(Dataset entries)
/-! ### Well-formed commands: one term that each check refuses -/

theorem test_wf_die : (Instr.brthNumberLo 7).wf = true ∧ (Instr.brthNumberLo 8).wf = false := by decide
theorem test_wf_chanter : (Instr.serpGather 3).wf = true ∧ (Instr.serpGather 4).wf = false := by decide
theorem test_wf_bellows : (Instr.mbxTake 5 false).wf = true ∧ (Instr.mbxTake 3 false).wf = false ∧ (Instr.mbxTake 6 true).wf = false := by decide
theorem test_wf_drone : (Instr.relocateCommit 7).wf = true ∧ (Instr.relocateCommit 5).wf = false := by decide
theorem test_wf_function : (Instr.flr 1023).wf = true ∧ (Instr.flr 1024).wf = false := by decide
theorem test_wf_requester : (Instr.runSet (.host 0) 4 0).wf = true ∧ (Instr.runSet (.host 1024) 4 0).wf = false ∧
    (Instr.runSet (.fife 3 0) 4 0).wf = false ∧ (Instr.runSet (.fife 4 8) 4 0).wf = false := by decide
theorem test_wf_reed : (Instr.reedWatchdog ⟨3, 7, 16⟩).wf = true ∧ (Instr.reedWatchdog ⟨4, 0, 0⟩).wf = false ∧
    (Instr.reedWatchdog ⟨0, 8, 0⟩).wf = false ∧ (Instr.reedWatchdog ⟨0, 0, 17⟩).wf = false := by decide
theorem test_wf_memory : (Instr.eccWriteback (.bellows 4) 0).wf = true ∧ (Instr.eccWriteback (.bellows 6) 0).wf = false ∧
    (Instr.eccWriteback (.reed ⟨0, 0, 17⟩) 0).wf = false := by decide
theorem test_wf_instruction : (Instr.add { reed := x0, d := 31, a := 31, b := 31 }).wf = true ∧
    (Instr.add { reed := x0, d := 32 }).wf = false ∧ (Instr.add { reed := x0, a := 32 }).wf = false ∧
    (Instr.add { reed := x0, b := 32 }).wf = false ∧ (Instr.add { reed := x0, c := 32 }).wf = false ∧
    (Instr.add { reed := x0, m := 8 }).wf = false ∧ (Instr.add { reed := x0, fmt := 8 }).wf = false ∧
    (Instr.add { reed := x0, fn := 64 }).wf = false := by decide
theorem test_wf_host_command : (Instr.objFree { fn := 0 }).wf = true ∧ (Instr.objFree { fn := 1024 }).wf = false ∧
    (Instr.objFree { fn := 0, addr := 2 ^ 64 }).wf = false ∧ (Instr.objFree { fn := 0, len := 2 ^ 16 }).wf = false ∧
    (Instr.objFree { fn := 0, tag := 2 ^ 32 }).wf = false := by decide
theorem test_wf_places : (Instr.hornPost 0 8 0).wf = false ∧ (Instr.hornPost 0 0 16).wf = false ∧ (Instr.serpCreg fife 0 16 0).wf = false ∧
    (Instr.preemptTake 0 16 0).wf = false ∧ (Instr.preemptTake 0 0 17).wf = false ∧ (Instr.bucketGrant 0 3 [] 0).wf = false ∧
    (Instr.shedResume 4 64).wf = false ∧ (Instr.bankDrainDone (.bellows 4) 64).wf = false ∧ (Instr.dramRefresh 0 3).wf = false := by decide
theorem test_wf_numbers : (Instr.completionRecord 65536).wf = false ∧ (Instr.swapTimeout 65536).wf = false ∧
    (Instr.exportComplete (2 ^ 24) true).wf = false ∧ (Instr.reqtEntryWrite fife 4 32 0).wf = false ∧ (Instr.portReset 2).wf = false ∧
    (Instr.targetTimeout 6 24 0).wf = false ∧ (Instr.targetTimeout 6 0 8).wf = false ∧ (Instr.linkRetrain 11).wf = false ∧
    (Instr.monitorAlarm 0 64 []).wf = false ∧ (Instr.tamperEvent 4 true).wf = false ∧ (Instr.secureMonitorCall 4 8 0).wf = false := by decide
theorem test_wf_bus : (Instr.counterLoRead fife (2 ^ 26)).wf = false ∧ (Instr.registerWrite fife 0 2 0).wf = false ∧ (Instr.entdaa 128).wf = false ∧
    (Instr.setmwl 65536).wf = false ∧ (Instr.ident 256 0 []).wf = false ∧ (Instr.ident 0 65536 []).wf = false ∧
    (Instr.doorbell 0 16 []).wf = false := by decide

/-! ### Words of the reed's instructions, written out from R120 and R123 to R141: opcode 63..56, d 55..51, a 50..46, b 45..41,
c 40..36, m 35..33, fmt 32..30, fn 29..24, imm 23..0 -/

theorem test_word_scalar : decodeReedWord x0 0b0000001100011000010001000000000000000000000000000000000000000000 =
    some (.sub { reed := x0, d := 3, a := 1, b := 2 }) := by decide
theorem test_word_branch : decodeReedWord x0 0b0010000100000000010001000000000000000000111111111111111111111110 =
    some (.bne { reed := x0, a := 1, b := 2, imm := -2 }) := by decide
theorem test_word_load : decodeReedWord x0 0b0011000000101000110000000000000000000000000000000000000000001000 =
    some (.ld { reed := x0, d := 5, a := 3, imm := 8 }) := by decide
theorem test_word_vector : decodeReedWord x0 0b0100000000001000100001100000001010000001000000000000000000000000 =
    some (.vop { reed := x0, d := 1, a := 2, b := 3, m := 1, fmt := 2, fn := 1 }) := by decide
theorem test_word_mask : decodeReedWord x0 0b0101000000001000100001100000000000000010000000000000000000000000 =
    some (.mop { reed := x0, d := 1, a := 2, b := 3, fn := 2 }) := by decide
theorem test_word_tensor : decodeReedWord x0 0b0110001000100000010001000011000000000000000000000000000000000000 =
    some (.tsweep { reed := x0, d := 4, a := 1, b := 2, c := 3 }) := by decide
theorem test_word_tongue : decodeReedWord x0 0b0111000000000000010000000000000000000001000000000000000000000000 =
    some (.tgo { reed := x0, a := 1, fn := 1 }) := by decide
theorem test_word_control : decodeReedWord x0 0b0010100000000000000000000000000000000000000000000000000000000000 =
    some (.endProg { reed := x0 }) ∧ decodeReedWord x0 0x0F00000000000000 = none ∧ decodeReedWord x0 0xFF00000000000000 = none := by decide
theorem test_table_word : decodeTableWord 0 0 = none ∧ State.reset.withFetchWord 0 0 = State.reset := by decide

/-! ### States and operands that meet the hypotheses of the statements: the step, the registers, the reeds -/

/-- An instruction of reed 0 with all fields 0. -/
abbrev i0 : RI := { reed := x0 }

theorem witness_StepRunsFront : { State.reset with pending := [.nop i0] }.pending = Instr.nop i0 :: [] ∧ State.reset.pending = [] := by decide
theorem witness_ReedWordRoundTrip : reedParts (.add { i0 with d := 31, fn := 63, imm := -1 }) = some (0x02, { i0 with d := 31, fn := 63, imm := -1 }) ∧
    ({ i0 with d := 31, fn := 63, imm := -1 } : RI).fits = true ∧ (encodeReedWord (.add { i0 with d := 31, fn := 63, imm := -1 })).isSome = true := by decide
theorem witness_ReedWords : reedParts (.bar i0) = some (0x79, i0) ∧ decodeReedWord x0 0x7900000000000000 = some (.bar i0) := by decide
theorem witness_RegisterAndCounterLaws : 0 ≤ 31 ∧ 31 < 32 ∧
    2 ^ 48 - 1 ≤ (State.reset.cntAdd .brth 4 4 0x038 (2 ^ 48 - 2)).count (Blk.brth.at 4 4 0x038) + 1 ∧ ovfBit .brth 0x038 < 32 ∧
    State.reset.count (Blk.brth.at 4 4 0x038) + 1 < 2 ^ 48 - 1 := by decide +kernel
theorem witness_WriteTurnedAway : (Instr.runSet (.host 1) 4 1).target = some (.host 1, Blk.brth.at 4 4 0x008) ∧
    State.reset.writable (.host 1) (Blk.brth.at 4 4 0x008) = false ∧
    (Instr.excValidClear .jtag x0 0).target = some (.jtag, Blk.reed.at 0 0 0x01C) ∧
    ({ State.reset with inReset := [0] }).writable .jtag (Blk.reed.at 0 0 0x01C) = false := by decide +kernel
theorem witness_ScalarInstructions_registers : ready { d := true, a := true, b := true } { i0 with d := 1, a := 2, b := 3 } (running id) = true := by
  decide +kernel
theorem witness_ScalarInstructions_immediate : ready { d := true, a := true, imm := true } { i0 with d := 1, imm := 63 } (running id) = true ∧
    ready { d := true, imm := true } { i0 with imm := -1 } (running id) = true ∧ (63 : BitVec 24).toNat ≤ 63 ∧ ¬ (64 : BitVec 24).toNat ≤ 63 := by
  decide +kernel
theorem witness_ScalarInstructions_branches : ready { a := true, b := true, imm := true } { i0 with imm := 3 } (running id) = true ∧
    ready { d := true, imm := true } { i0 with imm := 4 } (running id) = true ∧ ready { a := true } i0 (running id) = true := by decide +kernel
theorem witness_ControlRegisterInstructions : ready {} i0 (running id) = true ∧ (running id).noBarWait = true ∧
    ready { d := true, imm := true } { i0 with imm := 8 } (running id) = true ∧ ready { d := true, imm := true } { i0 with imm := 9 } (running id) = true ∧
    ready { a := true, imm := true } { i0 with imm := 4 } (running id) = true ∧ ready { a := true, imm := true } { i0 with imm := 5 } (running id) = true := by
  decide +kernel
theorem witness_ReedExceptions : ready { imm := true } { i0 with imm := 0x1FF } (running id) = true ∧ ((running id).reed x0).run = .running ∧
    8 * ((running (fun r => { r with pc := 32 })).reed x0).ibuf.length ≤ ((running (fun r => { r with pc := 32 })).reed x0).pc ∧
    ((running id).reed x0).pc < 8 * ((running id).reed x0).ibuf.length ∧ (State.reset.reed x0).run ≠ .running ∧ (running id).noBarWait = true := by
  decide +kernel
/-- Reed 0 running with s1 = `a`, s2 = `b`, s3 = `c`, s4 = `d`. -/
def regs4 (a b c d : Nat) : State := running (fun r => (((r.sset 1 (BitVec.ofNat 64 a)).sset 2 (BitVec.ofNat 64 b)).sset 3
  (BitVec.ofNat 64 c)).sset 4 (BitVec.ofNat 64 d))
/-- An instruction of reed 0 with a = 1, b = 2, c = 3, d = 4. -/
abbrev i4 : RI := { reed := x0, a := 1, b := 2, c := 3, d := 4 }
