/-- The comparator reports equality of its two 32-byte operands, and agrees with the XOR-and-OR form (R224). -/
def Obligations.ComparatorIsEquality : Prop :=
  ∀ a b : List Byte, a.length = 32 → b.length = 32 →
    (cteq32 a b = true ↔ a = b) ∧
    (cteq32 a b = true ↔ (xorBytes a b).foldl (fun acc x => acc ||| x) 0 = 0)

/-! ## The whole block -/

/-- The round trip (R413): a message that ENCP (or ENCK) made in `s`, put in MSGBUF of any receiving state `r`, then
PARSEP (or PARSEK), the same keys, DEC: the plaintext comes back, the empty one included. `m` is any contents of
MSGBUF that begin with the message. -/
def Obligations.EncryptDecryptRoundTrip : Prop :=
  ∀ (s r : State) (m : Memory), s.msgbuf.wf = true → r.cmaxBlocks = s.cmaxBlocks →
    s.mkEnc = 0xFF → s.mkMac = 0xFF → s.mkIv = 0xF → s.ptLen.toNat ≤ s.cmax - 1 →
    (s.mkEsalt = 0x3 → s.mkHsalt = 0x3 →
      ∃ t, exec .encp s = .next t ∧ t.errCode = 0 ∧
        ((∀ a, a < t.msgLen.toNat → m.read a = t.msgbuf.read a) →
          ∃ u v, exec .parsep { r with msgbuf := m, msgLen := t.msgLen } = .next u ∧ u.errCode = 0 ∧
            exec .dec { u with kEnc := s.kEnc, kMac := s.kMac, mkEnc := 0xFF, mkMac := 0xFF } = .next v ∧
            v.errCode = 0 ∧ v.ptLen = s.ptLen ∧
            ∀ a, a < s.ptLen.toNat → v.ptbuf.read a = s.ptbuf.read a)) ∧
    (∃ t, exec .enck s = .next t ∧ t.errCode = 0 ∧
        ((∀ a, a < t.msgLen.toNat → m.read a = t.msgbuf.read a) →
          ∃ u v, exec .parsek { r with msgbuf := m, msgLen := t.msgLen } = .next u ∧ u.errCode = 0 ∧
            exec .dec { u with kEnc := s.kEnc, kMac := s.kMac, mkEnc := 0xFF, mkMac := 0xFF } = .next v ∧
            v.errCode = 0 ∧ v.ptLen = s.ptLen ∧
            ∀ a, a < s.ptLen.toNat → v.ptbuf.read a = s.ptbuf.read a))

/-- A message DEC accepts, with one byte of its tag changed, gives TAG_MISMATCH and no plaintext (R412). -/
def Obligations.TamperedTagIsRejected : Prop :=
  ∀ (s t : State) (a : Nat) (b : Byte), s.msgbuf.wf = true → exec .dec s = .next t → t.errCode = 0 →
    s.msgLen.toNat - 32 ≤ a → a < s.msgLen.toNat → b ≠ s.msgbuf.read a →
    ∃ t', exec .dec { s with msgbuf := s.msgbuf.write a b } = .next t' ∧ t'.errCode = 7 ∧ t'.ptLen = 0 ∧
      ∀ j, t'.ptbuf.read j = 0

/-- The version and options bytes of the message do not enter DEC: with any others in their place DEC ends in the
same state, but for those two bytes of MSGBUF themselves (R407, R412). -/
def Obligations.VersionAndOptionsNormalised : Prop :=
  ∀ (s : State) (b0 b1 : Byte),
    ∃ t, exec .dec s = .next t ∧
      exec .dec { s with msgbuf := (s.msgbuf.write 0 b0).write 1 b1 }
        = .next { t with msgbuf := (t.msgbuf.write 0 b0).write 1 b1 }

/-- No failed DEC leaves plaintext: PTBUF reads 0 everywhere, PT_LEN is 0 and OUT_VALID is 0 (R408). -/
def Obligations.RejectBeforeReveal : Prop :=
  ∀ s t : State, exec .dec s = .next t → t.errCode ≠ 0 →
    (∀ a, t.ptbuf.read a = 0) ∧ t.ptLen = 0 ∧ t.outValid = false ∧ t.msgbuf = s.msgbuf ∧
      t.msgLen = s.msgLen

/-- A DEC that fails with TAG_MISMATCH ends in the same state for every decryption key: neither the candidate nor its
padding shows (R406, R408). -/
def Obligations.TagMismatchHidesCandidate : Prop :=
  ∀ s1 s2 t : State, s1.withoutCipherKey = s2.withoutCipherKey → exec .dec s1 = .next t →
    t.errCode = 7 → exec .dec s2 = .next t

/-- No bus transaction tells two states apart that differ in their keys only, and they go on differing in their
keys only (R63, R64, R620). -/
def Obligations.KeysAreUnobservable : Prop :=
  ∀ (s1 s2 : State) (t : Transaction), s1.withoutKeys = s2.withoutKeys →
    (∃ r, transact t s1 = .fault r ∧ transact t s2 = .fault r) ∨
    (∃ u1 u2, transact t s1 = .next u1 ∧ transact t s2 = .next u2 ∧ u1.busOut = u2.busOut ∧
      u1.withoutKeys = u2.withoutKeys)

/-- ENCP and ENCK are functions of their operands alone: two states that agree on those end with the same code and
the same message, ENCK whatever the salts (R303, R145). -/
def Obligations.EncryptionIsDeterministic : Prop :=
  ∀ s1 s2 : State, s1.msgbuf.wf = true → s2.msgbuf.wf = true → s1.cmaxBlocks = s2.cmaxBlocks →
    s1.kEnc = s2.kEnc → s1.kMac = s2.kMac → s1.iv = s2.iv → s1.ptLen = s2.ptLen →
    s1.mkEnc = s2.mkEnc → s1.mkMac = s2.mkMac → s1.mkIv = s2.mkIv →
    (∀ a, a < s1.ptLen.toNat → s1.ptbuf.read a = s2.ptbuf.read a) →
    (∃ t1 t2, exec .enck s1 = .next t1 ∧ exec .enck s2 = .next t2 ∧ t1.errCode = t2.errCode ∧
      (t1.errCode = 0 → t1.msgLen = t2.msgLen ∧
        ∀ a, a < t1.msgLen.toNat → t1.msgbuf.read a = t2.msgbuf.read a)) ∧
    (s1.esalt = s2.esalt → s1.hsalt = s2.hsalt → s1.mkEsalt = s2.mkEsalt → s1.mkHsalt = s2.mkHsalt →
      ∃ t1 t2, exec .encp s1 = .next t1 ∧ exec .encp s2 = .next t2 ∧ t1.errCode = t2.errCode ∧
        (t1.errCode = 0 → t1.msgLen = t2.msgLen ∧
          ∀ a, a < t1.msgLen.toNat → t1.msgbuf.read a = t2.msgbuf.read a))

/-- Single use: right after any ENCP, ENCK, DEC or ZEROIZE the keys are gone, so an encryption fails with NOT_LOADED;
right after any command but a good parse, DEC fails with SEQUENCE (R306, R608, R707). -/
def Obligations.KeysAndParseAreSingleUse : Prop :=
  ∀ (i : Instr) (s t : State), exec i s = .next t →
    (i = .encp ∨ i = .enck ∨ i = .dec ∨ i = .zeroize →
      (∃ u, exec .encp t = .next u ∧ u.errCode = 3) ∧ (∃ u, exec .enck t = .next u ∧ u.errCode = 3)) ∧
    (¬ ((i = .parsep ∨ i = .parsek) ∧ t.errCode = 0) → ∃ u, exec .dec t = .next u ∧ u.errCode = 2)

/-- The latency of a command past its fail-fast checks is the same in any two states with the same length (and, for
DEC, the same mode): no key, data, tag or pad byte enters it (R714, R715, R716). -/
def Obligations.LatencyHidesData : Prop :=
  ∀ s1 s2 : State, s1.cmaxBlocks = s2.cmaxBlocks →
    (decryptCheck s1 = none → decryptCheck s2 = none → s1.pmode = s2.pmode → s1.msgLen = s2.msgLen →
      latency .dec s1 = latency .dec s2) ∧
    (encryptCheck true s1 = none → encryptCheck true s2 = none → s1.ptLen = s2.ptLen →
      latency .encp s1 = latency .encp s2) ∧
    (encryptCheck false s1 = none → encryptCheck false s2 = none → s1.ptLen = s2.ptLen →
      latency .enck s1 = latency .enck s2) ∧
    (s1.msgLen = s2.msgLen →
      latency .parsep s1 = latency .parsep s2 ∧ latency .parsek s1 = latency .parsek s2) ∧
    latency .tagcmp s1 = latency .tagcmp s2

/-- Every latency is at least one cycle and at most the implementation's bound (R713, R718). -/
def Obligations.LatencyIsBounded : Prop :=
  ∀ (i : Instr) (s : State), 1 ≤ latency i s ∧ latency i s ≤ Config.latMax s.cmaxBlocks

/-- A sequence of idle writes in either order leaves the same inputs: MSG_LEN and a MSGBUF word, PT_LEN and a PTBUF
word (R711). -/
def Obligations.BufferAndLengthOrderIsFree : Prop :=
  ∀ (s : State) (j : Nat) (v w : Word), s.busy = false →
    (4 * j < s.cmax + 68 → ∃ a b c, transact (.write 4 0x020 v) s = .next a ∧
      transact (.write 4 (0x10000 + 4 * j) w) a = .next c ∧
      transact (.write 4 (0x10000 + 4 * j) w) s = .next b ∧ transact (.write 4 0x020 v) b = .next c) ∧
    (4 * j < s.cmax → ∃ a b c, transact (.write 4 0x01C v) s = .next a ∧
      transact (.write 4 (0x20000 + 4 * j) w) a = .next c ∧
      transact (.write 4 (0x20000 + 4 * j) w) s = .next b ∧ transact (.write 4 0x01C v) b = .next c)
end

* _Exercise directions_: Take the records above and return, word for word, only the lines that fall from the line with "theorem test_word_tongue : decodeReedWord" to the line with "RI).fits = true", both of them included.

* _Answer box_:
theorem test_word_tongue : decodeReedWord x0 0b0111000000000000010000000000000000000001000000000000000000000000 =
    some (.tgo { reed := x0, a := 1, fn := 1 }) := by decide
theorem test_word_control : decodeReedWord x0 0b0010100000000000000000000000000000000000000000000000000000000000 =
    some (.endProg { reed := x0 }) ∧ decodeReedWord x0 0x0F00000000000000 = none ∧ decodeReedWord x0 0xFF00000000000000 = none := by decide
theorem test_table_word : decodeTableWord 0 0 = none ∧ State.reset.withFetchWord 0 0 = State.reset := by decide

/-! ### States and operands that meet the hypotheses of the statements: the step, the registers, the reeds -/

/-- An instruction of reed 0 with all fields 0. -/
abbrev i0 : RI := { reed := x0 }

theorem witness_StepRunsFront : { State.reset with pending := [.nop i0] }.pending = Instr.nop i0 :: [] ∧ State.reset.pending = [] := by decide
theorem witness_ReedWordRoundTrip : reedParts (.add { i0 with d := 31, fn := 63, imm := -1 }) = some (0x02, { i0 with d := 31, fn := 63, imm := -1 }) ∧
    ({ i0 with d := 31, fn := 63, imm := -1 } : RI).fits = true ∧ (encodeReedWord (.add { i0 with d := 31, fn := 63, imm := -1 })).isSome = true := by decide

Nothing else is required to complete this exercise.